RoiAlign - version 10#

This page documents version 10 of operator RoiAlign. See RoiAlign for the latest version (since version 22).

  • Domain: ai.onnx

  • Since version: 10

Region of Interest (RoI) align operation described in the Mask R-CNN paper. RoiAlign consumes an input tensor X and region of interests (rois) to apply pooling across each RoI; it produces a 4-D tensor of shape (num_rois, C, output_height, output_width).

RoiAlign is proposed to avoid the misalignment by removing quantizations while converting from original image into feature map and from feature map into RoI feature; in each ROI bin, the value of the sampled locations are computed directly through bilinear interpolation.

Inputs

  • X (T1): Input data tensor from the previous operator; 4-D feature map of shape (N, C, H, W), where N is the batch size, C is the number of channels, and H and W are the height and the width of the data.

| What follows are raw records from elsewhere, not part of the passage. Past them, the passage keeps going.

/-- A write of TX_CTRL: the frame in TX_DATA is sent, or waits while EN = 0 (R37); ignored while BUSY (R358). -/
def Dev.ptpSend (d : Dev) (f p v : Nat) : Dev :=
  let pg := Pg.PTP p
  d.checkedWrite f pg 0x160 fun d =>
    let d := ((d.wr pg Reg.PTP.TX_LEN (bits v 0 9)).wr pg Reg.PTP.TX_SUBIF (bits v 12 2)).wr pg Reg.PTP.TX_TAG (bits v 16 8)
    if !bitAt v 31 ∨ (d.port p).tx.isSome then d
    else
      let bytes := ((List.range 64).flatMap fun i => leBytes 4 (d.rd pg Reg.PTP.TX_DATA i)).take (bits v 0 9)
      if d.on pg Reg.HDR.EN then d.ptpBegin p (bits v 12 2) (bits v 16 8) bytes
      else d.setPort p { d.port p with tx := some (bits v 12 2, bits v 16 8, 0), held := some bytes }

/-- EN of a port's page returns to 1: the frame that waited is sent (R37). -/
def Dev.ptpResume (d : Dev) (p : Nat) : Dev :=
  let x := d.port p
  match x.held, x.tx with
  | some bytes, some (subif, tag, _) => d.ptpBegin p subif tag bytes
  | _, _ => d

/-- The frame left the port: its egress timestamp is queued (R358). The pin instant of its start-of-frame delimiter lies between
the beginning and now: which it is, is a free value (R357, log 145). -/
def Dev.ptpSent (d : Dev) (p : Nat) : Dev :=
  let x := d.port p
  match if x.held.isSome then none else x.tx with
  | none => d
  | some (_, tag, since) =>
    let took := (x.time + portWrap - since) % portWrap
    let pin := since + (Config.freeValue d.free).toNat % (took + 1)
    let ts := portStamp pin (sgn 16 (d.rd (Pg.PTP p) Reg.PTP.EGR_ASYM_PS))
    let full := 16 ≤ x.ts.length
    let d := d.freeStep.setPort p { x with tx := none, ts := (if full then x.ts.drop 1 else x.ts) ++ [(tag, ts)] }
    let d := if full then (d.bump (Pg.PTP p) Reg.PTP.TX_TS_OVF_CNT).raise (Pg.PTP p) 2 else d
    d.raise (Pg.PTP p) 1

/-- A write of TS_POP (R358). -/
def Dev.ptpTsPop (d : Dev) (f p v : Nat) : Dev :=
  d.checkedWrite f (Pg.PTP p) 0x174 fun d =>
    if bitAt v 0 then d.setPort p { d.port p with ts := (d.port p).ts.drop 1 } else d

/-! ### The Timebase (R350 to R354) -/

/-- A write of a half of INCR: the pair takes effect with its high half, if it is in range (R351). -/
def Dev.incrWrite (d : Dev) (f hi v : Nat) : Dev :=
  d.checkedWrite f Pg.TMB (0x110 + 4 * hi) fun d =>
    let k := halfKey f Pg.TMB 0x110
    if hi = 0 then { d with lowHeld := Assoc.put d.lowHeld k v }
    else
      let lo := (Assoc.find d.lowHeld k).getD (d.rd Pg.TMB Reg.TMB.INCR_LO)
      let x := lo + 2 ^ 32 * v
      let d := { d with lowHeld := Assoc.del d.lowHeld k }
      if 0x13FAE147B ≤ x ∧ x ≤ 0x14051EB85 then d.wr64 Pg.TMB Reg.TMB.INCR_LO Reg.TMB.INCR_HI x
      else d.error Pg.TMB 0

/-- The step that is requested, in 2^-32 ns. -/
def Dev.stepAmount (d : Dev) : Int :=
  sgn 64 (d.rd64 Pg.TMB Reg.TMB.STEP_NS_LO Reg.TMB.STEP_NS_HI) * 2 ^ 32 + (d.rd Pg.TMB Reg.TMB.STEP_FRAC : Nat)

/-- A step moves the cadence's notion of elapsed time and passes over instants (R361). -/
def Dev.cadStepped (d : Dev) (c : Nat) (by_ : Int) : Dev :=
  let x := d.cad c
  let d := d.setCad c { x with last := x.last.map (· + by_) }
  if !d.cadTaking c ∨ by_ ≤ 0 then d
  else
    let k := d.firstK c (d.now + 1)
    if k ≤ x.nextK then d
    else ((d.setCad c { d.cad c with nextK := k }).cadSkipped c (k - x.nextK).toNat).cadShow c

/-- Apply a step to the Timebase and the port times (R353, R356). -/
def Dev.applyStep (d : Dev) (s : Int) : Dev :=
  let d := { d with tb := d.tb + BitVec.ofInt 96 s }
  let d := { d with tim := { d.tim with tlsLast := d.tim.tlsLast.map fun t => ((t : Int) + s).toNat } }
  let d := (d.portMove 0 s).portMove 1 s
  let d := (d.bump Pg.TMB Reg.TMB.STEP_CNT).raise Pg.TMB 1
  (List.range 16).foldl (fun d c => d.cadStepped c s) d

/-- GO (R353, R354). -/
def Dev.stepGo (d : Dev) : Dev :=
  let s := d.stepAmount
  let armed := d.on Pg.TMB Reg.TMB.ARMED
  let data := leBytes 8 (d.rd64 Pg.TMB Reg.TMB.STEP_NS_LO Reg.TMB.STEP_NS_HI) ++ leBytes 4 (d.rd Pg.TMB Reg.TMB.STEP_FRAC)
  if d.on Pg.TMB Reg.TMB.STATE ∧ d.rd Pg.TMB Reg.TMB.STEP_LIMIT * 2 ^ 32 < s.natAbs ∧ !armed then
    let d := (d.wr Pg.TMB Reg.TMB.REFUSED 1).bump Pg.TMB Reg.TMB.REFUSED_CNT
    (d.event 0 Pg.TMB WARN 0x0A01 data).raise Pg.TMB 0
  else
    let d := (d.wr Pg.TMB Reg.TMB.BUSY 1).wr Pg.TMB Reg.TMB.ARMED 0
    { d with tim := { d.tim with step := some (s, if armed then some data else none) } }

/-- A step that waits takes effect at the tick (R353); a forced one raises TMB_STEP_FORCED (R354). -/
def Dev.stepDue (d : Dev) : Dev :=
  match d.tim.step with
  | none => d
  | some (s, forced) =>
    let d := (({ d with tim := { d.tim with step := none } } : Dev).wr Pg.TMB Reg.TMB.BUSY 0).applyStep s
    match forced with
    | some data => d.event 0 Pg.TMB WARN 0x0A02 data
    | none => d

/-- A write of STEP_CTRL (R353, R354). -/
def Dev.stepCtrl (d : Dev) (v : Nat) : Dev :=
  let d := if bitAt v 8 then d.wr Pg.TMB Reg.TMB.REFUSED 0 else d
  let d := if bitAt v 1 then d.wr Pg.TMB Reg.TMB.ARMED 1 else d
  if !bitAt v 0 then d
  else if d.tim.step.isSome then d.error Pg.TMB 1
  else d.stepGo

def Dev.stepCtrlWrite (d : Dev) (f v : Nat) : Dev := d.checkedWrite f Pg.TMB 0x124 fun d => d.stepCtrl v
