-- ==== Sys2Proof/Machine/Assist.lean ====
section
/-! DEFINITION. Assist: posting a host-assist request (spec 02 R51 to R54), and the Colophon of a frame (spec 03 R84,
R88). -/

namespace Sys2Proof.Machine

/-- Is the page in host-assisted mode (R51)? -/
def Dev.assisted (d : Dev) (pg : Page) : Bool := d.rd pg Reg.HDR.MODE = 1

/-- The effective deadline of R53. A limit above 65,535 µs (a frame period of FUNC 1) is cut to what the 16 bits of the
record's DEADLINE hold: DESIGN CHOICE (log 95). -/
def Dev.assistDeadline (d : Dev) (pg : Page) (limit : Nat) : Nat :=
  let x := d.rd pg Reg.HDR.DEADLINE
  if x = 0 then min limit 65535 else min x limit

/-- The first tag from `t` on that no outstanding request of the partition carries. -/
def freeTag (used : List Nat) : Nat → Nat → Nat
  | 0, t => t
  | n + 1, t => if t ∈ used then freeTag used n ((t + 1) % 65536) else t

/-- The 64 B request record (R52). -/
def assistRecord (a : Assist) (posted deadline : Nat) (phase : Bool) : List Byte :=
  leBytes 4 (a.func + 256 * a.page + 65536 * b2n phase) ++ leBytes 2 a.tag ++ leBytes 2 a.object ++ leBytes 6 a.cid ++
    leBytes 1 a.head ++ zeros 1 ++ leBytes 8 posted ++ leBytes 2 deadline ++ zeros 2 ++ zeros 8 ++
    fit 28 (dwBytes a.proposal)

/-- Post a request to the assist ring of `a.part`; with no ring, or a full one, the decision takes its default at once
and FULL_CNT counts it (R51, R54). Answers whether the request was posted. -/
def Dev.postAssist (d : Dev) (a : Assist) (limit : Nat) : Dev × Bool :=
  let r := d.part a.part
  match r.ast with
  | none => (d.bump a.page Reg.HDR.FULL_CNT, false)
  | some g =>
    if g.depth ≤ g.used + 1 then (d.bump a.page Reg.HDR.FULL_CNT, false)
    else
      let used := (d.pip.assists.filter fun x => x.part = a.part).map (·.tag)
      let t := freeTag used (used.length + 1) (r.nextTag % 65536)
      let a := { a with tag := t }
      let (d, g) := d.ringPut a.part g 64 2 (assistRecord a d.ns (d.assistDeadline a.page limit))
      let d := d.updPart a.part fun r => { r with ast := some g, nextTag := (t + 1) % 65536 }
      ({ d with pip := { d.pip with assists := d.pip.assists ++ [a],
                                    resolved := d.pip.resolved.filter fun e => !(e.1 = a.part && e.2.1 = t) } }, true)

/-! ### The Colophon (R88) -/

/-- A Timebase instant as 8 B of nanoseconds, 4 B of fraction and 4 reserved bytes. -/
def instant16 (t : Nat) : List Byte := leBytes 8 (t / 2 ^ 32) ++ leBytes 4 t ++ zeros 4

/-- The Colophon of a frame with its CRC: a PROVISIONAL copy describes the first pass, every other one the final pass
(R84). The generation of a frame with no pass over it (RECORD_ONLY) is the one at its ingest: DESIGN CHOICE (log 98). -/
def Dev.colophon (d : Dev) (f : Frame) (prov : Bool) : List Byte :=
  let first := f.firstGen.getD f.ingGen
  let gen := if prov then first else f.curGen.getD first
  let out := (if prov then f.firstOut else f.out).getD {}
  let noRef := b2n out.noRef * 2 ^ 14
  let base := f.flags ||| noRef
  let clear := fun (x b : Nat) => x - (x &&& 2 ^ b)
  let flags := if prov then clear (clear (clear base 4) 10) 13 ||| 2 ^ 5 else clear base 5
  let inj : List (Nat × List Byte) := match f.inject with
    | some (bs, o) => if prov then [] else [(0x400 + o, bs)]
    | none => []
  let body := layout 4092 ([
    (0x000, leBytes 4 0xC010F0A7 ++ leBytes 2 0x0100 ++ leBytes 2 0x1000 ++ leBytes 1 f.head ++ leBytes 1 f.ctx ++
      leBytes 1 f.owner),
    (0x010, leBytes 6 f.hdr.cid), (0x018, leBytes 8 f.take), (0x020, leBytes 4 f.takeIndex),
    (0x028, leBytes 8 Config.deviceUid.toNat),
    (0x040, instant16 f.hdr.expStart), (0x050, instant16 f.hdr.expEnd), (0x060, instant16 f.tAnn),
    (0x070, instant16 f.tIng), (0x080, instant16 f.tSeal), (0x090, if prov then zeros 16 else instant16 f.tProc),
    (0x0A0, leBytes 6 (f.ptp / 10 ^ 9)), (0x0A6, leBytes 4 (f.ptp % 10 ^ 9)),
    (0x0C0, leBytes 4 gen.qid ++ leBytes 2 f.hdr.ssq ++ leBytes 2 f.ssqSent ++ leBytes 8 gen.asn ++
      leBytes 4 first.qid ++ leBytes 1 (if prov then 0 else f.respins)),
    (0x0D8, leBytes 4 out.tnrRef), (0x0E0, leBytes 8 f.hdr.exposureNs), (0x0E8, leBytes 4 f.hdr.gain),
    (0x0EC, leBytes 2 f.hdr.readout), (0x0F0, (Crypto.sha256 (Pb.bankBytes gen.bank)).take 8),
    (0x100, leBytes 2 f.cfgW ++ leBytes 2 f.cfgH ++ leBytes 2 f.hdr.rows ++ leBytes 2 f.received ++
      leBytes 1 f.hdr.depth ++ leBytes 1 f.hdr.cfaKind ++ leBytes 1 f.hdr.cfaPhase ++
      leBytes 1 (if 16384 < f.cfgW then 2 else 1) ++ leBytes 2 f.missingFirst ++ leBytes 2 f.missingCount ++
      leBytes 4 f.longRows.length ++ leBytes 4 f.widthRows.length ++ leBytes 4 f.crcRows),
    (0x140, leBytes 8 flags), (0x300, fit 128 out.summary)] ++
    (f.pos.map fun e => (0x200 + 16 * e.1, fit 16 e.2)) ++ inj)
  body ++ leBytes 4 (crc32c body)

end Sys2Proof.Machine
end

  • rois (T1): RoIs (Regions of Interest) to pool over; rois is 2-D input of shape (num_rois, 4) given as [[x1, y1, x2, y2], …]. The RoIs’ coordinates are in the coordinate system of the input image. Each coordinate set has a 1:1 correspondence with the ‘batch_indices’ input.

  • batch_indices (T2): 1-D tensor of shape (num_rois,) with each element denoting the index of the corresponding image in the batch.

Outputs

  • Y (T1): RoI pooled output, 4-D tensor of shape (num_rois, C, output_height, output_width). The r-th batch element Y[r-1] is a pooled feature map corresponding to the r-th RoI X[r-1].

Type Constraints

  • T1: Constrain types to float tensors. Allowed types: tensor(bfloat16), tensor(double), tensor(float), tensor(float16).

  • T2: Constrain types to int tensors. Allowed types: tensor(int64).